Single-Institution Phase 1/2 Prospective Clinical Trial of Single-Fraction, High-Gradient Adjuvant Partial-Breast Irradiation for Hormone Sensitive Stage 0-I Breast Cancer.

Int J Radiat Oncol Biol Phys 2020 06 19;107(2):344-352. Epub 2020 Feb 19.

Department of Radiation Oncology, Washington University School of Medicine, St Louis, Missouri. Electronic address:

Purpose: We sought to evaluate the feasibility and tolerability of a novel accelerated partial breast irradiation regimen delivered in a single fraction postoperatively.

Methods And Materials: We enrolled 50 patients with low-risk, hormone-sensitive breast cancer from 2015 to 2018 on a prospective phase 1/2 trial to receive single-fraction, high-gradient partial-breast irradiation (SFHGPBI) 2 to 8 weeks after lumpectomy for node-negative, invasive, or in situ breast cancer. The high gradient was achieved by prescribing 20 Gy to the surgical bed and 5 Gy to the breast tissue within 1 cm of the surgical bed simultaneously in 1 fraction using external beam.
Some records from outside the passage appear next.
/-- A read of block `b` in unit `u` meets `n` erroneous symbols (as `Mem.errors` codes them): correct or poison it, count it, and repair the row (R145, R316, R330, R345). -/
def State.blockError (s : State) (u : MemUnit) (b : Nat) (code : Nat) : State :=
  let injected := 4 ≤ code
  let two := code % 4 = 2
  let s := s.setMem { s.mem with errors := s.mem.errors.drop b }
  let s := if two then s.setMem (s.mem.addPoison b) else s
  match u with
  | .hbm stack pc =>
    let s := s.fault (if two then 2 else 1) utPc (pcUnit stack pc) 0 (if two then 1 else 0) injected
    -- the stack's own unit counter (R145, R371)
    let s := s.setLedger (s.ledger.unitFault (unitKey 0 (pcUnit stack 0) (if two then 2 else 1)) injected (if two then 1 else 0))
    if two then
      let s := s.updStack stack fun x => { x with ue := min 65535 (x.ue + 1) }
      let s := s.updPc (64 * stack + pc) fun x => { x with ue := min 65535 (x.ue + 1) }
      if injected then s else s.rowFailed stack pc b
    else
      let s := s.updStack stack fun x => { x with ce := s.now :: recent s.now x.ce }
      let s := s.updPc (64 * stack + pc) fun x => { x with ce := s.now :: recent s.now x.ce }
      if injected then s
      else
        let s := if code % 4 = 3 then s.rowFailed stack pc b else s
        if 1000 ≤ withinHour s.now (s.pc (64 * stack + pc)).ce then s.startRetirePc stack pc else s
  | .harbour c bank =>
    let s := s.fault 3 utCluster (clusterUnit c) 0 (if two then 1 else 0) injected
    if two then
      s.updCluster c fun x =>
        { x with sramUe := min 255 (x.sramUe + 1), sramBad := if injected then x.sramBad else (bank, s.now) :: x.sramBad.filter fun e => withinDay s.now e.2 }
    else s.updCluster c fun x => { x with sramCe := s.now :: recent s.now x.sramCe }
  | .core k => s.fault 4 utCore (coreUnit k) 0 (if two then 1 else 0) injected
  | .elsewhere => s

/-- Find the latent errors of the blocks that `n` bytes from a key touch (R145). -/
def State.discover (s : State) (key n : Nat) : State :=
  (s.mem.errors.filter fun e => touches key n e.1).foldl (fun s e => s.blockError (s.unitOfBlock e.1) e.1 e.2) s

/-- An armed symbol injection acts at the next block written in its unit (R344). -/
def State.injectOnWrite (s : State) (b : Nat) : State :=
  if s.health.armed.isEmpty then s
  else
    let put := fun (s : State) (n : Nat) => s.setMem { s.mem with errors := s.mem.errors.put b (4 + n) }
    match s.unitOfBlock b with
    | .hbm stack pc =>
      let (hit, t) := s.takeInjection 2 (pcUnit stack pc)
      if hit then put t 2
      else
        let (hit, t) := s.takeInjection 1 (pcUnit stack pc)
        if hit then put t 1 else s
    | .harbour c _ =>
      let (hit, t) := s.takeInjection 3 (clusterUnit c)
      if hit then (put t (if t.freeVal.getLsbD 0 then 2 else 1)).freeNext else s
    | .core k =>
      let (hit, t) := s.takeInjection 4 (coreUnit k)
      if hit then (put t (if t.freeVal.getLsbD 0 then 2 else 1)).freeNext else s
    | .elsewhere => s

/-- A store of some bytes from a key, with what an armed injection does to the first block it writes. -/
def State.store (s : State) (key : Nat) (bs : List Byte) : State :=
  let s := s.writeMem key bs
  if bs.isEmpty then s else s.injectOnWrite (key / 64)

/-- Maximal runs of the bytes that are present, as (offset, bytes). -/
def runsOf (at_ : Nat) (bs : List (Option Byte)) : List (Nat × List Byte) :=
  match bs with
  | [] => []
  | none :: t => runsOf (at_ + 1) t
  | some b :: t =>
    match runsOf (at_ + 1) t with
    | (o, r) :: rest => if o = at_ + 1 then (at_, b :: r) :: rest else (at_, [b]) :: (o, r) :: rest
    | [] => [(at_, [b])]

/-! ### Long-accumulator records in memory (R109, R110) -/

/-- The 48 bytes of an entry's record. -/
def LaEntry.bytes (x : LaEntry) : List Byte := leBytes 40 x.value.toNat ++ leBytes 8 x.status.toNat

/-- Does the record at `key` meet the `n` bytes from `at_`? -/
def recordMeets (key at_ n : Nat) : Bool := key < at_ + n && at_ < key + 48

/-- Bring the memory of a range up to date with the entries that hold its records. -/
def State.laSync (s : State) (key n : Nat) : State :=
  (s.comp.las.filter fun e => recordMeets e.1 key n).foldl (fun s e => s.writeMem e.1 e.2.bytes) s

/-- Write back and evict the entries that hold records of a range. -/
def State.laEvict (s : State) (key n : Nat) : State :=
  let s := s.laSync key n
  s.setComp { s.comp with las := s.comp.las.keep fun e _ => !recordMeets e key n }

/-- The entry of a record: in use, or loaded from memory. -/
def State.laEntry (s : State) (key : Nat) : LaEntry :=
  match s.comp.las.get? key with
  | some e => e
  | none => LaEntry.ofBits (BitVec.ofNat 320 (leNat (s.mem.read key 40))) (s.mem.word (key + 40))

/-! ### Choosing a page's home (R120, R136, R139, R141 to R143) -/

/-- Frames of 256 KiB that a page of the berth takes. -/
def Berth.frames (b : Berth) : Nat := pageSize b.cls / 2 ^ 18

/-- Read-only replicas of a page (R135). -/
def Page.replicas (x : Page) : Nat := x.copies.length

/-- The job's command stream as its step has it so far: the step counter, the accepted packets, and the accepted routes (R139, R392). -/
def Job.stream (j : Job) : List Byte := leBytes 8 j.step.toNat ++ (j.cmdLog.valList).flatten ++ j.planLog.flatMap (·.2.2)
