-- ==== Sys2Proof/Machine/CoreOps.lean ====
section
/-! DEFINITION. The wide core as the slots see it: its instance, its bundle, its registers, faults, and the move to the next bundle. -/

namespace Sys2Proof.Machine

/-- Replace a core's state. -/
def State.setCore (s : State) (k : Nat) (c : Core) : State := s.setComp { s.comp with cores := s.comp.cores.put k c }
/-- Change a core's state. -/
def State.updCore (s : State) (k : Nat) (f : Core → Core) : State := s.setCore k (f (s.coreOf k))
/-- Change a core's registers. -/
def State.updRegs (s : State) (k : Nat) (f : Regs → Regs) : State := s.updCore k fun c => { c with regs := f c.regs }

/-- The instance that a core runs. -/
def State.instOf (s : State) (k : Nat) : Option Inst := (s.coreOf k).inst.bind fun i => s.comp.insts.get? i
/-- Change an instance. -/
def State.updInst (s : State) (i : Nat) (f : Inst → Inst) : State :=
  match s.comp.insts.get? i with
  | none => s
  | some x => s.setComp { s.comp with insts := s.comp.insts.put i (f x) }
/-- The launch of a core's instance. -/
def State.launchOf (s : State) (k : Nat) : Option Launch := (s.instOf k).bind fun i => s.comp.launches.get? i.launch
/-- The kernel that a core runs. -/
def State.kernelOf (s : State) (k : Nat) : Option Kernel := (s.launchOf k).bind fun l => s.cmd.kernels.get? l.kernel
/-- The job that a core works for. -/
def State.jobOf (s : State) (k : Nat) : Option Job := (s.launchOf k).bind fun l => s.cmd.jobs.get? l.job
/-- The group of a core's instance. -/
def State.groupOf (s : State) (k : Nat) : Option Group := (s.instOf k).bind fun i => s.comp.groups.get? i.group
/-- Is the core's kernel restartable (R113)? -/
def State.restartable (s : State) (k : Nat) : Bool := (s.kernelOf k).any (·.restartable)
/-- The bundle at an index of the core's instruction memory, if the image reaches it (R89). -/
def State.bundleAt (s : State) (k pc : Nat) : Option (BitVec 512) := (s.kernelOf k).bind fun x => x.image[pc]?
/-- The bundle that the core issues. -/
def State.bundle (s : State) (k : Nat) : Option (BitVec 512) := s.bundleAt k (s.coreOf k).pc
/-- The bits of a slot of the core's bundle. -/
def State.bits (s : State) (k sl : Nat) : Nat := ((s.bundle k).map fun b => slotBits b sl).getD 0
/-- The registers that the bundle's slots read: as they stood before any of them wrote (R91). -/
def State.src (s : State) (k : Nat) : Regs := (s.coreOf k).snap.getD (s.coreOf k).regs

/-! ### Faults (R111) -/

/-- The fault record's bits. -/
def FaultRec.word (f : FaultRec) : W64 :=
  BitVec.ofNat 64 (f.code % 256 * 2 ^ 56 + f.slot % 8 * 2 ^ 53 + (if f.precise then 2 ^ 52 else 0) + f.bundle % 4096 * 2 ^ 40 + f.detail % 2 ^ 40)

/-- A core raises a fault; the first one stands. -/
def State.raise (s : State) (k : Nat) (f : FaultRec) : State :=
  s.updCore k fun c => if c.fault.isSome then c else { c with fault := some f }

/-- A fault of the issuing bundle. -/
def State.faultHere (s : State) (k code sl : Nat) (precise : Bool) (detail : Nat) : FaultRec :=
  ⟨code, sl, precise, (s.coreOf k).pc % 4096, detail % 2 ^ 40⟩

/-- DETAIL of an address: its low 40 bits. -/
def detailOf (a : Int) : Nat := (a % 2 ^ 40).toNat

/-! ### Moving to a bundle (R89 to R91) -/

/-- The next bundle that holds an operation, passing bundles of no-operations; or the fault that fetching or checking one raises. -/
def seek (image : List (BitVec 512)) (fuel pc : Nat) : Nat × Option FaultRec :=
  match fuel with
  | 0 => (pc, some ⟨1, 7, true, pc % 4096, 0⟩)
  | fuel + 1 =>
    match image[pc]? with
    | none => (pc, some ⟨1, 7, true, pc % 4096, 0⟩)
    | some b =>
      match bundleIllegal b with
      | some sl => (pc, some ⟨1, sl, true, pc % 4096, 0⟩)
      | none => if activeSlots b = [] then seek image fuel (pc + 1) else (pc, none)

/-- The core goes on at a bundle: fetch and legality are checked at once (R89, R90, R316). -/
def State.arrive (s : State) (k pc : Nat) : State :=
  let image := ((s.kernelOf k).map (·.image)).getD []
  let (pc, f) := seek image 4097 pc
  let s := s.updCore k fun c => { c with pc := pc, snap := none, taken := 0, target := none, waiting := none }
  match f with
  | some f => s.raise k f
  | none =>
    let s := s.discover (imemKey k (64 * pc)) 64
    if s.mem.poisoned (imemKey k (64 * pc)) 64 then s.raise k ⟨7, 7, false, pc % 4096, 64 * pc⟩ else s

/-- The first slot of a bundle keeps the registers as the bundle found them (R91). -/
def State.begin (s : State) (k : Nat) : State :=
  s.updCore k fun c => { c with snap := some (c.snap.getD c.regs), waiting := none }

/-- A slot has taken effect. -/
def State.take (s : State) (k sl : Nat) : State :=
  s.updCore k fun c => { c with taken := c.taken ||| BitVec.ofNat 7 (2 ^ sl) }

/-- When every slot of the bundle has taken effect, the core goes on at the branch target or the next bundle. -/
def State.finish (s : State) (k : Nat) : State :=
  match s.bundle k with
  | none => s
  | some b =>
    let c := s.coreOf k
    if (activeSlots b).all fun sl => c.taken.getLsbD sl then s.arrive k (c.target.getD (c.pc + 1)) else s

/-! ### When a slot may issue (R91) -/

/-- Sync operations that hold the bundle until they are satisfied. -/
def syncWaits (op : Nat) : Bool := op = 1 || op = 5 || op = 6 || op = 8

/-- Registers that an outstanding load will write. -/
def Core.busy (c : Core) : List (Nat × Nat) := c.loads.map fun l => (l.kind, l.reg)

/-- A register of the bundle waits for an outstanding load. -/
def Core.stalled (c : Core) (b : BitVec 512) : Bool :=
  c.snap.isNone &&
    (activeSlots b).any fun sl => (slotReads sl (slotBits b sl) ++ slotWrites sl (slotBits b sl)).any fun r => c.busy.contains r

/-- Slots of a bundle that take effect before slot `sl`, since they read, or clear bits of, what it writes: a GETSR or SETSR, and before
the array slot a TRD (R10, R91: a status bit set as it is cleared reads 1, and every source is read before any slot writes). -/
def slotsFirst (b : BitVec 512) (sl : Nat) : List Nat :=
  (if (sl = 0 || sl = 4) && slotActive b 6 && (slotOp b 6 = 0x18 || slotOp b 6 = 0x19) then [6] else []) ++
    (if sl = 0 && slotActive b 2 && slotOp b 2 = 0x1C then [2] else [])

/-- Slot `sl` of the core's bundle holds operation `op`, has not taken effect, and its turn has come: a wait goes first, and a post,
fence, restart or end goes last (R91). A bundle of which a slot has taken effect issues whole, whatever imprecise fault has come (R111);
an end alone waits for the fault to be passed on. -/
def State.mayIssue (s : State) (k sl op : Nat) : Bool :=
  let c := s.coreOf k
  c.inst.isSome && (c.fault.isNone || (c.snap.isSome && !(sl = 5 && op = 11))) && (c.ending.isNone || c.snap.isSome) &&
    match s.bundle k with
    | none => false
    | some b =>
      slotActive b sl && slotOp b sl = op && !c.taken.getLsbD sl && !c.stalled b && (slotsFirst b sl).all (c.taken.getLsbD ·) &&
        (if sl = 5 then syncWaits op || (activeSlots b).all fun x => x = 5 || c.taken.getLsbD x
        else !(slotActive b 5 && syncWaits (slotOp b 5)) || c.taken.getLsbD 5)

/-- A fault that the core has raised may be passed on: no slot of its bundle has taken effect, or what is left of the bundle cannot (its array
operations are stopped, or it ends the kernel), and no addend that a kernel that is not restartable has issued still awaits its verdict
(R73, R111). -/
def State.faultReady (s : State) (k : Nat) : Bool :=
  let c := s.coreOf k
  (c.snap.isNone || c.stopped || (slotOp ((s.bundle k).getD 0) 5 = 11 &&
      (activeSlots ((s.bundle k).getD 0)).all fun x => x = 5 || c.taken.getLsbD x)) &&
    (s.restartable k || c.verdicts.all fun v => v.adds.isEmpty)

end Sys2Proof.Machine
end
Results: The median age was 65 (range, 52-84). Ten patients (20%) had small-volume ductal carcinoma in situ while the remainder had stage I disease. At a median follow-up of 25 months, we evaluated toxicity, patient- and physician-reported cosmesis, patient-reported quality of life (QOL), and initial tumor control. There was no Common Terminology Criteria for Adverse Events v4.0 grade 3+ toxicity. Only 34% of patients experienced grade 1 erythema. Good-to-excellent pretreatment cosmesis was present in 100% and 98% per physicians and patients, respectively, and did not change post-SFHGPBI. Quantitative cosmesis by percentage of breast retraction assessment significantly improved over time during the post-SFHGPBI period per mixed repeated measures modeling (P = .0026). QOL per European Organization for Research and Treatment of Cancer QOL Questionnaires C30 and BR-23 did not decline other than temporarily in the systemic therapy effects and hair loss domains, both of which returned to pretreatment values. There was 1 noninvasive in-breast recurrence in a separate untreated quadrant 18 months post-SFHGPBI and 1 isolated axillary recurrence 30 months post-SFHGPBI, both salvaged successfully. There were no distant recurrences or cancer-related deaths observed.

Conclusions: Accelerated partial-breast irradiation delivered in a single fraction postoperatively using external beam techniques is a novel, feasible, well-tolerated regimen. SFHGPBI does not adversely affect cosmesis or QOL as reported by both physicians and patients. Initial tumor control rates are excellent, with longer follow-up required to confirm efficacy.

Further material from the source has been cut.